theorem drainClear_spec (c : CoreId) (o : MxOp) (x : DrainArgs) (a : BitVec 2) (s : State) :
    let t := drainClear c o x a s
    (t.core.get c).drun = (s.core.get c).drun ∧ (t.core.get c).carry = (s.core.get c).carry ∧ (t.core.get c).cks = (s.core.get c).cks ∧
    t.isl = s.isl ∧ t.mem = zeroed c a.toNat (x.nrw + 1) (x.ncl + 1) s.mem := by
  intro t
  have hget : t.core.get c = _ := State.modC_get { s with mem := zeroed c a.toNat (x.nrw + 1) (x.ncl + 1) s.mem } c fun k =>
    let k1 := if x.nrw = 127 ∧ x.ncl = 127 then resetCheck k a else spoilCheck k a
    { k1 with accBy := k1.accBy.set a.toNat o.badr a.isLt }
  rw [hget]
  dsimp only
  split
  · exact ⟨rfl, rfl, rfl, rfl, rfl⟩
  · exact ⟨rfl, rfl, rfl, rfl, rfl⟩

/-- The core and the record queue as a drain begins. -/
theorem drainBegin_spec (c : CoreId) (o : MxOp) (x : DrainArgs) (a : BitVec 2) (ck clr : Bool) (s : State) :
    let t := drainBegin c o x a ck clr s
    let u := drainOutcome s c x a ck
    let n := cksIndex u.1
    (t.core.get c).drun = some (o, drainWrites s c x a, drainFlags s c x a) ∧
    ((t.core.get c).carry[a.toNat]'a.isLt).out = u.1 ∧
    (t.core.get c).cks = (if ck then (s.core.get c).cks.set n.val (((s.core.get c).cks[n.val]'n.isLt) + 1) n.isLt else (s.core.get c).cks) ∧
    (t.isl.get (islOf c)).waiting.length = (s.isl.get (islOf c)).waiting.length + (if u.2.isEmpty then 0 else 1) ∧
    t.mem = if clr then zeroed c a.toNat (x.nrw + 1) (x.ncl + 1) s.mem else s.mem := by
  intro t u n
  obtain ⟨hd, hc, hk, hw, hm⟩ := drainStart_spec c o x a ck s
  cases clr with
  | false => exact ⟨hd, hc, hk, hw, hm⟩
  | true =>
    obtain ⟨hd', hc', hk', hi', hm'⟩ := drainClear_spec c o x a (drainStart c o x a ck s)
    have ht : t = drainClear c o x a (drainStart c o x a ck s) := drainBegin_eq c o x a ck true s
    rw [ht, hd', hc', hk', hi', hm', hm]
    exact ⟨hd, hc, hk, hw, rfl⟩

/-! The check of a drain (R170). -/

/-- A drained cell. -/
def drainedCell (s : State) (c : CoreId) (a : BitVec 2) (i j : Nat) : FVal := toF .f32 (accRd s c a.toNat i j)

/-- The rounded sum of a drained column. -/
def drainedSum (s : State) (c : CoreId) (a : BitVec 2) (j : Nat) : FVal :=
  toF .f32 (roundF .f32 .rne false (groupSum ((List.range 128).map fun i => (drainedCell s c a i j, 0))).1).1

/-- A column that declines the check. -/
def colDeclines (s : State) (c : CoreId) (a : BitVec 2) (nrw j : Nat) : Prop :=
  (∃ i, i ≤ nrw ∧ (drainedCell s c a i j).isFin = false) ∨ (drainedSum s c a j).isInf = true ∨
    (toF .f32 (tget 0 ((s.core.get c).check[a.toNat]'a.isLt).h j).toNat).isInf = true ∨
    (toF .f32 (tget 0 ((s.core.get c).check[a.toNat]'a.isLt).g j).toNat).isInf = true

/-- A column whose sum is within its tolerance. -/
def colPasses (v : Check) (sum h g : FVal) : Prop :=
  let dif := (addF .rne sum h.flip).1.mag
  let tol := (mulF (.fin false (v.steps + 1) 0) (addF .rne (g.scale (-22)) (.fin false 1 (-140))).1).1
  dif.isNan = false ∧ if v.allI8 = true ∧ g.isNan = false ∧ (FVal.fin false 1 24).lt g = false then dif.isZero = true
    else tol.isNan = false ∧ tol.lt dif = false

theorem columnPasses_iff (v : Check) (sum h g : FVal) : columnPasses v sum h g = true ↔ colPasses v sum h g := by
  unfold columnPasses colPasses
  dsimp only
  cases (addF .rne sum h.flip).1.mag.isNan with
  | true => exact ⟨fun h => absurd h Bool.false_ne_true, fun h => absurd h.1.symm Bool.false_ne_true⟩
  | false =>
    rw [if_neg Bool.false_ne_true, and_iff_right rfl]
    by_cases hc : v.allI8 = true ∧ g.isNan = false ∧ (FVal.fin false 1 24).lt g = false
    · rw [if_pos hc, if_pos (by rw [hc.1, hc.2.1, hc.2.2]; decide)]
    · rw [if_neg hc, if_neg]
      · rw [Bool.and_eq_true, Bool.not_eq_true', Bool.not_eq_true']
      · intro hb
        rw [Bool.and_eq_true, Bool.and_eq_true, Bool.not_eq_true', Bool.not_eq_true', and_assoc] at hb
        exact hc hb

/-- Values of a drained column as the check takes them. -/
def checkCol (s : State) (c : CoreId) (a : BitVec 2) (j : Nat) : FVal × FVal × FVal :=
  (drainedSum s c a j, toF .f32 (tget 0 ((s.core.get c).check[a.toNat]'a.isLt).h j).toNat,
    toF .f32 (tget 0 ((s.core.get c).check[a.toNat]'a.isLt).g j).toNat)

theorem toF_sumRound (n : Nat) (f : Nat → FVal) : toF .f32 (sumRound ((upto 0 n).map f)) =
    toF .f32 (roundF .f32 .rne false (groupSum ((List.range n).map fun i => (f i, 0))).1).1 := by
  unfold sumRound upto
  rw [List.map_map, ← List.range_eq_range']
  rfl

◇ ◇ ◇

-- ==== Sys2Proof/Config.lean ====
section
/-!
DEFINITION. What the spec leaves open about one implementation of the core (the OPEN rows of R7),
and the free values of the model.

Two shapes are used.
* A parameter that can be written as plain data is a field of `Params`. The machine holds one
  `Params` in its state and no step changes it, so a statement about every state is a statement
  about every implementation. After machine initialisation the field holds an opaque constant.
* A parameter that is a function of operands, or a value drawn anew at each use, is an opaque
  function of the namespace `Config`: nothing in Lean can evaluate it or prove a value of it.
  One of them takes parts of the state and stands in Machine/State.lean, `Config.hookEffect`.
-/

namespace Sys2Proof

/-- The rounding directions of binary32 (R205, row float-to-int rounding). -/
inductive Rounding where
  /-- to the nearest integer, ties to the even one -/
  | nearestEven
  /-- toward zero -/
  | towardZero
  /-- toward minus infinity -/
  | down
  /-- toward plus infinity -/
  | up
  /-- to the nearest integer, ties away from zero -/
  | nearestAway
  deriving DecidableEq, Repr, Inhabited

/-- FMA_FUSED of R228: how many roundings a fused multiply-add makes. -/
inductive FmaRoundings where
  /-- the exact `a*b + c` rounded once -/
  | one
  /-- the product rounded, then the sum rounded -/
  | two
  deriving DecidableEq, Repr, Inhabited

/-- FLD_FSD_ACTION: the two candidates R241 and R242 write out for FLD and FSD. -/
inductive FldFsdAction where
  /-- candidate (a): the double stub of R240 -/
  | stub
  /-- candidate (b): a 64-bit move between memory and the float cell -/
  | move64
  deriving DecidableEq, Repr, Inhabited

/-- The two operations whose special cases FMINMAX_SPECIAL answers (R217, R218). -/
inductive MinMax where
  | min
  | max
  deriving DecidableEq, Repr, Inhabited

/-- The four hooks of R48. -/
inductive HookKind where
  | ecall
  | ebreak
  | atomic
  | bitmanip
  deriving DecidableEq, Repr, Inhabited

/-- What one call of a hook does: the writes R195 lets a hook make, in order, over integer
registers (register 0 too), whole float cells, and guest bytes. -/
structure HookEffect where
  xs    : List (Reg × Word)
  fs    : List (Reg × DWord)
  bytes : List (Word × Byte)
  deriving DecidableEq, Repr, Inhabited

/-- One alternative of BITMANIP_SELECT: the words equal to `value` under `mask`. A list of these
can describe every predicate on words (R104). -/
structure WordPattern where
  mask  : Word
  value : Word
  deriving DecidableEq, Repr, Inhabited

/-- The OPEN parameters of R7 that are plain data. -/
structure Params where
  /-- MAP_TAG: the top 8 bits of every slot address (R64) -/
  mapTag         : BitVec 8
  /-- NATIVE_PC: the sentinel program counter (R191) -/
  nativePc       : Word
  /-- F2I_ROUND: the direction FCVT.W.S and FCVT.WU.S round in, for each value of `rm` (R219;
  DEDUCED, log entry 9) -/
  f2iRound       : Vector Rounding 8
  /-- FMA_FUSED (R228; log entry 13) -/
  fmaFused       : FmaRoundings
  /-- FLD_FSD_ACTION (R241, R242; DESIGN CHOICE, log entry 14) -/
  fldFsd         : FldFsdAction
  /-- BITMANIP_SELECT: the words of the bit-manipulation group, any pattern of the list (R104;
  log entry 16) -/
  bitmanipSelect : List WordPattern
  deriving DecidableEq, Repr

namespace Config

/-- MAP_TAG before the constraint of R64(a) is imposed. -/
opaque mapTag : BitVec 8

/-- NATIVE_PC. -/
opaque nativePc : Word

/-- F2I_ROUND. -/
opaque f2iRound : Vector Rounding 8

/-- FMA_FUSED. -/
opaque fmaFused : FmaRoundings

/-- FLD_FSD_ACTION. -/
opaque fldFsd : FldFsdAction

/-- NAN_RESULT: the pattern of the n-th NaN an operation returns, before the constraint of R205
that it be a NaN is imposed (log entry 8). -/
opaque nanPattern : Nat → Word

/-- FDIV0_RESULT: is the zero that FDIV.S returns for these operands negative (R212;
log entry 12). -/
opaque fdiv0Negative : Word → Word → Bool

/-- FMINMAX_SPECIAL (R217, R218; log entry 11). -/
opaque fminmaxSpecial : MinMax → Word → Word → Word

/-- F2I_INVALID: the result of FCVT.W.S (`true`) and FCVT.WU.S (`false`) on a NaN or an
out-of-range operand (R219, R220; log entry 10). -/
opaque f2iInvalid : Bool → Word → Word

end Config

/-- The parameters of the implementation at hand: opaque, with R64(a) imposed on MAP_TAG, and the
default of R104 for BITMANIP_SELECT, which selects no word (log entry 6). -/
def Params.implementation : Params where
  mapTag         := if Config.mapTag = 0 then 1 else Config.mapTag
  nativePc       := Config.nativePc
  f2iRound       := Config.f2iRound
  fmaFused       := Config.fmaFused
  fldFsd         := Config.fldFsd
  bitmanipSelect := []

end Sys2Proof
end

◇ ◇ ◇

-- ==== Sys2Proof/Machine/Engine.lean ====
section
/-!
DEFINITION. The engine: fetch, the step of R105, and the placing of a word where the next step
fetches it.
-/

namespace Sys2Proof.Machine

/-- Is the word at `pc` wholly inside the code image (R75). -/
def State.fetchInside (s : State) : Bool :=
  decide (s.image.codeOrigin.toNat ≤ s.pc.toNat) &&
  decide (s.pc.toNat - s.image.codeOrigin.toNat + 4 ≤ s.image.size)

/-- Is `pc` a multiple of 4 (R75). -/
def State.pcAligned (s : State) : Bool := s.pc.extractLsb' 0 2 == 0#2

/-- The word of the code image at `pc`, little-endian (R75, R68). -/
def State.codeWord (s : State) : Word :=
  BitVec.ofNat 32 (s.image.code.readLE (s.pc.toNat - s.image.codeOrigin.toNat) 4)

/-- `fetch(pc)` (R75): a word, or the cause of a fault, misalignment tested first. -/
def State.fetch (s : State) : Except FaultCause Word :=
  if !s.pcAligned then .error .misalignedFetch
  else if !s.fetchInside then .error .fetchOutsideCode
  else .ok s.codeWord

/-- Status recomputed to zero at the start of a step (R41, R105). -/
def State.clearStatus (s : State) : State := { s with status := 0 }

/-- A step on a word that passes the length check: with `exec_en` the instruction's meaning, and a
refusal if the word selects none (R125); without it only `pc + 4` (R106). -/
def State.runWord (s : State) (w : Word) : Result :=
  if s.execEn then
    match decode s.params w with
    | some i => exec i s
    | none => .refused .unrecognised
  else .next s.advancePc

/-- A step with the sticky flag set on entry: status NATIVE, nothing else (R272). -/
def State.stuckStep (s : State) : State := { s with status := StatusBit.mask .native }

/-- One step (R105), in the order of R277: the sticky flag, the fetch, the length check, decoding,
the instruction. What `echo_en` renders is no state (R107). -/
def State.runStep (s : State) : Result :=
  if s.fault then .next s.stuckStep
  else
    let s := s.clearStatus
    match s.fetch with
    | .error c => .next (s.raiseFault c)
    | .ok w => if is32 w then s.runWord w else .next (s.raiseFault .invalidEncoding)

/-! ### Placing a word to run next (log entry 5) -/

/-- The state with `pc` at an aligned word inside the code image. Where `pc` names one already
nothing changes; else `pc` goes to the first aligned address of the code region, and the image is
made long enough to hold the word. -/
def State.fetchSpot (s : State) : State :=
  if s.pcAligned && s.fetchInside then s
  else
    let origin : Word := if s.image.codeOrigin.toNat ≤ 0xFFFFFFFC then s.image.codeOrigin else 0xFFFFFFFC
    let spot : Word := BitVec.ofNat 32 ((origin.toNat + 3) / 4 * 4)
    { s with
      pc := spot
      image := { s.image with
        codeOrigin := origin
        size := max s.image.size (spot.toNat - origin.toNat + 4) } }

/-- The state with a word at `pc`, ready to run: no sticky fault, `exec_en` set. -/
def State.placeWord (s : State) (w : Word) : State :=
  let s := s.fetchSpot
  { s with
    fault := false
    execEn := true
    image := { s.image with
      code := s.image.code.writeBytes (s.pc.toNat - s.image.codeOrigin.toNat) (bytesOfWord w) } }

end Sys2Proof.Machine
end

◇ ◇ ◇

**Exercise brief**
Write the number of lines above that contain the string "size", and nothing besides.

**Output of the exercise**
2